Yes! Made $y$ turn to $z$ and $z$ turn to $y$, then $z=\sqrt{x^2+y^2}$ turns one time about $z-$axis. This gives us - with spherical coordinates - $0\leq\varphi\leq2\pi$, also $z=a$ shows $0\leq\theta\leq\dfrac{\pi}{4}$ and with $x^2+y^2+z^2=2az$ we have $\rho\leq2a\cos\theta$, hence $$\iiint_D \sqrt{x^2+y^2+z^2} dV = \int_0^{2\pi} \int_0^{\pi/4} \int_0^{2a\cos\theta} \rho^3\sin\theta \,d\rho \,d\theta \,d\varphi = \color{blue}{\dfrac{8-\sqrt{2}}{5}\pi a^4}$$

Answer 2

The domain $D$ is the area inside the intersection between the sphere $$S=\{(x,y,z)\in\Bbb R^3:x^2+(y-a)^2+z^2=a^2,\;a\in \Bbb R\}$$ and the half cone $$C=\{(x,y,z)\in\Bbb R^3:y=x^2+z^2\}$$ The function to integrate is $f(x,y,z)=\sqrt{x^2+y^2+z^2}$.

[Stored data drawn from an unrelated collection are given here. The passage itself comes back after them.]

-- ==== Sys2Proof/Machine/Trig.lean ====
section
/-! DEFINITION. The real numbers of the reference filters (04, R62, R63) and of the built-in banks (06, R114), worked out in fixed point with 128 fractional bits and rounded half up once (log 13). -/

namespace Sys2Proof.Machine

/-- The scale of the fixed point. -/
def fixedOne : Int := 0x100000000000000000000000000000000

/-- π in fixed point. -/
def piFixed : Int := 0x3243F6A8885A308D313198A2E03707344

/-- The sine series from the term given: each later term is the one before times -x² / (n (n + 1)). -/
def sineSeries (xx : Int) : Nat → Nat → Int → Int
  | 0, _, _ => 0
  | fuel + 1, n, term => term + sineSeries xx fuel (n + 2) (-(term * xx / fixedOne) / ((n * (n + 1) : Nat) : Int))

/-- sin(π p / q) in fixed point for 0 ≤ p / q ≤ 1/2. -/
def sineQuarter (p q : Nat) : Int :=
  let x := piFixed * p / q
  sineSeries (x * x / fixedOne) 24 2 x

/-- sin(π p / q) in fixed point, for q above 0. -/
def sinPi (p q : Nat) : Int :=
  let p := p % (2 * q)
  let (sign, p) : Int × Nat := if q ≤ p then (-1, p - q) else (1, p)
  let p := if q < 2 * p then q - p else p
  sign * sineQuarter p q

/-- cos(π p / q) in fixed point: the sine a quarter turn on. -/
def cosPi (p q : Nat) : Int := sinPi (2 * p + q) (2 * q)

/-- num / den in units of 2^-30, rounded half up (04, R62). -/
def roundQ30 (num den : Int) : Int := roundHalfUp (num * 0x40000000) den

/-- The band-pass coefficients of BIAS and PILOT (04, R62): ω = 2π f_ref / (16 Fr), α = sin ω max(W, 20) / 1000. Here
sd and den are α and 1 + α in units of 1 / (1000 fixedOne). -/
def bandPass (fr fRef w : Nat) : FilterCoeffs :=
  let sd := sinPi fRef (8 * fr) * (max w 20 : Nat)
  let cosw := cosPi fRef (8 * fr)
  let den := 1000 * fixedOne + sd
  { b0 := roundQ30 sd den, b1 := 0, b2 := roundQ30 (-sd) den,
    g1 := roundQ30 (-2 * cosw * 1000) den, g2 := roundQ30 (1000 * fixedOne - sd) den }

/-- The low-pass coefficients of HUM (04, R63): ω = 2π f_ref / (4 Fr), α = sin ω / √2, with 1 / √2 = cos(π / 4). Here sd
and den are α and 1 + α in units of 1 / fixedOne². -/
def lowPass (fr fRef : Nat) : FilterCoeffs :=
  let cosw := cosPi fRef (2 * fr)
  let sd := sinPi fRef (2 * fr) * cosPi 1 4
  let den := fixedOne * fixedOne + sd
  { b0 := roundQ30 ((fixedOne - cosw) * fixedOne) (2 * den), b1 := roundQ30 ((fixedOne - cosw) * fixedOne) den,
    b2 := roundQ30 ((fixedOne - cosw) * fixedOne) (2 * den),
    g1 := roundQ30 (-2 * cosw * fixedOne) den, g2 := roundQ30 (fixedOne * fixedOne - sd) den }

/-- The coefficients a tracker derives when it takes settings (04, R62 to R64). A source without a filter holds none. -/
def filterFor (r : RatePair) (s : Settings) : FilterCoeffs :=
  match s.source with
  | .bias | .pilot => bandPass r.fr s.fRef s.w
  | .hum => lowPass r.fr s.fRef
  | .tach | .nominal | .off => FilterCoeffs.zero

/-- The first value of coefficient j of row r of the built-in bank of a ratio (06, R114): 262,144 s w, rounded half up,
with x = j - 15 - r / 256 raw samples. k is 256 |x|; s and w are even in x. -/
def bankFirst (ratio r j : Nat) : Int :=
  let k := (256 * ((j : Int) - 15) - r).natAbs
  let w2 := fixedOne + cosPi k 4096
  if k = 0 then roundHalfUp (131072 * w2) (ratio * fixedOne)
  else roundHalfUp (131072 * 256 * sinPi k (256 * ratio) * w2) (piFixed * k * fixedOne)

/-- The first values of a row, and its shortfall from 262,144 (06, R114). -/
def bankFirsts (ratio r : Nat) : List Int := (List.range 32).map (bankFirst ratio r)

/-- Row r of the built-in bank of a ratio: the first values with the shortfall brought to coefficient 15 in rows 0..127,
to 16 in rows 129..255, half to each in row 128 (06, R114). -/
def builtInRow (ratio r : Nat) : List Int :=
  let firsts := bankFirsts ratio r
  let short := 262144 - firsts.sum
  let at15 := if r < 128 then short else if r = 128 then short / 2 else 0
  let at16 := if r < 128 then 0 else if r = 128 then short - short / 2 else short
  (firsts.set 15 (firsts.getD 15 0 + at15)).set 16 (firsts.getD 16 0 + at16)

end Sys2Proof.Machine
end

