-- ==== Sys2Proof/Machine/Segments.lean ====
section
/-! DEFINITION. The Segment Table (03): finding the current and governing entries, the judgement at a block stamp, lane transitions, and the table's edits. -/

namespace Sys2Proof.Machine

/-- The last entry of a table that passes a test. -/
def lastEntry (test : Entry → Bool) (entries : List Entry) : Option Entry := (entries.filter test).getLast?

/-- The entry the tape is in at a position: the last whose start is at or below it (R51). -/
def currentAt (entries : List Entry) (position : Nat) : Option Entry :=
  lastEntry (fun e => decide (e.start ≤ position)) entries

/-- A lane's governing entry under a current entry: the last entry at or before it that carries a part for the lane
(R50). -/
def governingAt (entries : List Entry) (current : Option Entry) (l : Lane) : Option Entry :=
  match current with
  | none => none
  | some c => lastEntry (fun e => decide (e.start ≤ c.start) && (e.parts.get l).isSome) entries

/-- The current entry and the arrival governing entries under it. -/
def Part.underEntry (u : Setup) (current : Option Entry) (p : Part) : Part :=
  { p with sgt := ⟨current, ⟨governingAt u.entries current .a, governingAt u.entries current .b⟩⟩ }

/-- Find the current entry and the governing entries again from the position, without hysteresis (R51, R58). -/
def Part.refind (u : Setup) (p : Part) : Part := p.underEntry u (currentAt u.entries p.pos.position)

/-- The same, outside a take only: in RUN the current entry is judged at block stamps alone (R51, R52). -/
def Part.follow (u : Setup) (p : Part) : Part := if p.take.device = .run then p else p.refind u

/-- The judgement of the current entry against a block stamp (R53): forward over every following entry whose start is at
or below the stamp; otherwise back while the stamp is below the entry's start minus 8. -/
def judgeStamp (entries : List Entry) (current : Option Entry) (stamp : Nat) : Option Entry :=
  let follows (e : Entry) : Bool :=
    match current with
    | none => true
    | some c => decide (c.start < e.start)
  match lastEntry (fun e => follows e && decide (e.start ≤ stamp)) entries with
  | some e => some e
  | none =>
    match current with
    | none => none
    | some c =>
      if stamp + Config.backTicks < c.start then
        lastEntry (fun e => decide (e.start < c.start) && decide (e.start ≤ stamp + Config.backTicks)) entries
      else some c

/-- Two governing entries are the same entry, or both none. -/
def sameEntry (x y : Option Entry) : Bool := x.map Entry.start == y.map Entry.start

/-- A lane transition at the block of the given first raw index (R54): the SETTINGS entry, then the tracker (whose STEP
to NOMINAL stands after it, 04 R79), the aligner half and the detectors. -/
def Part.laneTransition (u : Setup) (index : Nat) (l : Lane) (p : Part) : Part :=
  let s := p.effective l
  let p := p.postEntry u l ⟨index, .settings ((p.sgt.arrival.get l).map Entry.start) s⟩
  let p := (p.trackerTransition u l s index).alignerTransition l s index
  (p.trackTransition s.dropout (index / Config.blockSize) l.first).trackTransition s.dropout (index / Config.blockSize) l.second

/-- SEGMENT_ENTERED's content (R55). -/
def segmentEntered (lanes : LaneSet) (current : Option Entry) (index stamp : Nat) : NoticeContent :=
  .segmentEntered lanes (current.map fun e => (e.start, e.label)) index stamp

/-- A transition's settings word is due if its pair differs from the latest word's (01, R8; log 29). -/
def Part.transitionWord (p : Part) : Part :=
  if p.hcr.latestWord = some p.eqPair then p else { p with hcr := p.hcr.wordDue p.eqPair }

/-- In RUN, the judgement at a block's stamp and the transitions it gives (R53 to R55). Outside RUN nothing. -/
def Part.blockBegin (u : Setup) (index stamp : Nat) (p : Part) : Part :=
  if p.take.device = .run then
    let before := p.sgt.arrival
    let p := p.underEntry u (judgeStamp u.entries p.sgt.current stamp)
    let a := !sameEntry before.a p.sgt.arrival.a
    let b := !sameEntry before.b p.sgt.arrival.b
    if a || b then
      let p := if a then p.laneTransition u index .a else p
      let p := if b then p.laneTransition u index .b else p
      let lanes : LaneSet := if a && b then .both else if a then .a else .b
      (p.post (segmentEntered lanes p.sgt.current index stamp)).transitionWord
    else p
  else p

/-! ## Edits (R46 to R49, R57, R60) -/

/-- Insert at the place that keeps the table ascending, in place of an entry with the same start (R46). -/
def insertSegment (e : Entry) : List Entry → List Entry
  | [] => [e]
  | x :: rest =>
    if x.start < e.start then x :: insertSegment e rest else if x.start = e.start then e :: rest else e :: x :: rest

/-- The live-edit check (R57): start above p + 64, and the entry neither the current nor a governing one. -/
def liveEditPasses (p : Part) (start : Nat) : Bool :=
  decide (p.pos.position + Config.editMargin < start)
    && p.sgt.current.map Entry.start != some start
    && p.sgt.arrival.a.map Entry.start != some start
    && p.sgt.arrival.b.map Entry.start != some start

/-- A stored part holds an f_ref the new raw rate cannot carry (R60). -/
def Entry.conflicts (fr : Nat) (e : Entry) : Bool :=
  [e.parts.a, e.parts.b].any fun part =>
    match part with
    | some s => fRefConflict fr s.source s.fRef
    | none => false

/-- A stored part with its C raised to the new raw rate's lower bound (R60). -/
def Settings.raiseC (fr : Nat) (s : Settings) : Settings :=
  if s.source.isAudio && decide (s.c < ceilDiv s.fRef fr) then { s with c := ceilDiv s.fRef fr } else s

def Entry.raiseC (fr : Nat) (e : Entry) : Entry :=
  { e with parts := ⟨e.parts.a.map (Settings.raiseC fr), e.parts.b.map (Settings.raiseC fr)⟩ }

end Sys2Proof.Machine
end

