/-- ACCEPT: a good cell sets it whatever its kind, a bad cell leaves it; an EMPTY cell does nothing else. A START cell taken
while READY opens a message that its three bytes do not complete, one that declares more than 250 bytes is MALFORMED at once,
and CONT cells gather up to the declared length; a complete message of an unknown kind is INVALID and one of a wrong length
MALFORMED. A bad cell, a START that meets READY clear and a CONT that meets no open message are CELL_ERROR occurrences, and the
first two abandon an open message with MALFORMED. -/
def Obligations.CellsGather : Prop :=
  ((∀ (f a b c d e g check : Byte) (s : State), (f + a + b + c + d + e + g + check : Byte) = 0 → f.extractLsb' 0 2 = 0 →
      exec (.downstreamCell [f, a, b, c, d, e, g, check]) s
        = .next { s with part := { s.part with osc := { s.part.osc with accept := f.getLsbD 7 } } })
    ∧ (∀ (f a b c d e g check : Byte) (s : State), (f + a + b + c + d + e + g + check : Byte) = 0 → f.extractLsb' 0 2 ≠ 3 →
      ∃ t, exec (.downstreamCell [f, a, b, c, d, e, g, check]) s = .next t ∧ t.part.osc.accept = f.getLsbD 7))
  ∧ (∀ (s : State) (cell : List Byte) (accept : Bool), s.part.stopPending = false → policiesAllowed s.setup.policies = true →
      (goodCell cell = false ∧ accept = s.part.osc.accept
        ∨ (∃ f kind tag length a b c check : Byte, cell = [f, kind, tag, length, a, b, c, check]
            ∧ (f + kind + tag + length + a + b + c + check : Byte) = 0 ∧ f.extractLsb' 0 2 = 1 ∧ s.part.ready = false
            ∧ accept = f.getLsbD 7)
        ∨ (∃ f a b c d e g check : Byte, cell = [f, a, b, c, d, e, g, check]
            ∧ (f + a + b + c + d + e + g + check : Byte) = 0 ∧ f.extractLsb' 0 2 = 2 ∧ s.part.msp.assembler = none
            ∧ accept = f.getLsbD 7)) →
      exec (.downstreamCell cell) s = .next { s with part := { s.part with
        osc := { s.part.osc with accept := accept },
        cmn := { s.part.cmn with cellError := { s.part.cmn.cellError with flag := true } },
        msp := ⟨none,
          s.part.msp.replies ++ (match s.part.msp.assembler with
            | some m => [⟨m.kind, m.tag, .malformed, []⟩]
            | none => []),
          if s.part.cmn.cellError.flag then s.part.msp.notices else postNotice (.conditionRaised 0x0004) s.part.msp.notices⟩ } })
  ∧ ((∀ (f kind tag length a b c check : Byte) (s : State), (f + kind + tag + length + a + b + c + check : Byte) = 0 →
      f.extractLsb' 0 2 = 1 → s.part.ready = true → 3 < length.toNat → length.toNat ≤ 250 →
      exec (.downstreamCell [f, kind, tag, length, a, b, c, check]) s
        = .next { s with part := { s.part with
            osc := { s.part.osc with accept := f.getLsbD 7 },
            msp := { s.part.msp with assembler := some ⟨kind, tag, length.toNat, [a, b, c]⟩ } } })
    ∧ (∀ (f kind tag length a b c check : Byte) (s : State), (f + kind + tag + length + a + b + c + check : Byte) = 0 →
      f.extractLsb' 0 2 = 1 → s.part.ready = true → 250 < length.toNat →
      exec (.downstreamCell [f, kind, tag, length, a, b, c, check]) s
        = .next (withReply { s with part := { s.part with osc := { s.part.osc with accept := f.getLsbD 7 } } } kind tag .malformed []))
    ∧ (∀ (f a b c d e g check : Byte) (m : OpenMessage) (s : State), (f + a + b + c + d + e + g + check : Byte) = 0 →
      f.extractLsb' 0 2 = 2 → s.part.msp.assembler = some m → m.args.length + 6 < m.length →
      exec (.downstreamCell [f, a, b, c, d, e, g, check]) s
        = .next { s with part := { s.part with
            osc := { s.part.osc with accept := f.getLsbD 7 },
            msp := { s.part.msp with assembler := some { m with args := m.args ++ [a, b, c, d, e, g] } } } }))
  ∧ (∀ (kind tag : Byte) (length : Nat) (code : ReplyCode),
      ((kind = 0 ∨ 0x1A < kind.toNat) ∧ code = .invalid
        ∨ (∃ k : Cmd, k.code = kind ∧ length ≠ k.argLength) ∧ code = .malformed) →
      (∀ (f a b c check : Byte) (s : State), (f + kind + tag + BitVec.ofNat 8 length + a + b + c + check : Byte) = 0 →
        f.extractLsb' 0 2 = 1 → s.part.ready = true → length ≤ 3 →
        exec (.downstreamCell [f, kind, tag, BitVec.ofNat 8 length, a, b, c, check]) s
          = .next (withReply { s with part := { s.part with osc := { s.part.osc with accept := f.getLsbD 7 } } } kind tag code []))
      ∧ ∀ (f a b c d e g check : Byte) (args : List Byte) (s : State), (f + a + b + c + d + e + g + check : Byte) = 0 →
        f.extractLsb' 0 2 = 2 → s.part.msp.assembler = some ⟨kind, tag, length, args⟩ → args.length < length →
        length ≤ args.length + 6 →
        exec (.downstreamCell [f, a, b, c, d, e, g, check]) s
          = .next (withReply { s with part := { s.part with
              osc := { s.part.osc with accept := f.getLsbD 7 }, msp := { s.part.msp with assembler := none } } } kind tag code []))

In spherical coordinates, with radial distance $r$, azimuthal angle $\theta$, and polar angle $\phi$, we have $x=r\sin\phi\cos\theta$, $y=r\sin\phi\cos\theta$, $z=r\cos\phi$ and $\mathrm dV=r^2\sin\phi\,\mathrm d r\,\mathrm d\theta\,\mathrm d\phi$. For $x=0$, we have $y\le\sqrt{z^2}=|z|$ and then $\phi\in\left[\frac\pi 4,\frac{3\pi}4\right]$. For $z=0$, we have $y\le\sqrt{x^2}=|x|$ and then $\theta\in\left[\frac\pi 4,\frac{3\pi}4\right]$.

Thaat is we have to integrate the function $f(r\sin\phi\cos\theta,r\sin\phi\cos\theta,r\cos\phi)=\tilde f(r,\phi,\theta)=r$ over the region inside the spherical wedge $$ W=\left\{(r,\phi,\theta)\in\Bbb R^3,\, a\in\Bbb R: r\le |a|,\,\frac\pi 4\le\phi\le\frac{3\pi}4,\,\frac\pi 4\le\theta\le\frac{3\pi}4\right\} $$

So the integral becomes $$ \iiint_D f\mathrm dV=\iiint_W \tilde f\mathrm dW=\int_{\pi/4}^{3\pi/4}\int_{\pi/4}^{3\pi/4}\int_{0}^{|a|}r^3\sin\phi\,\mathrm d r\,\mathrm d\theta\,\mathrm d\phi=\frac{a^4}{4}\frac{\pi}{2}{\sqrt 2} $$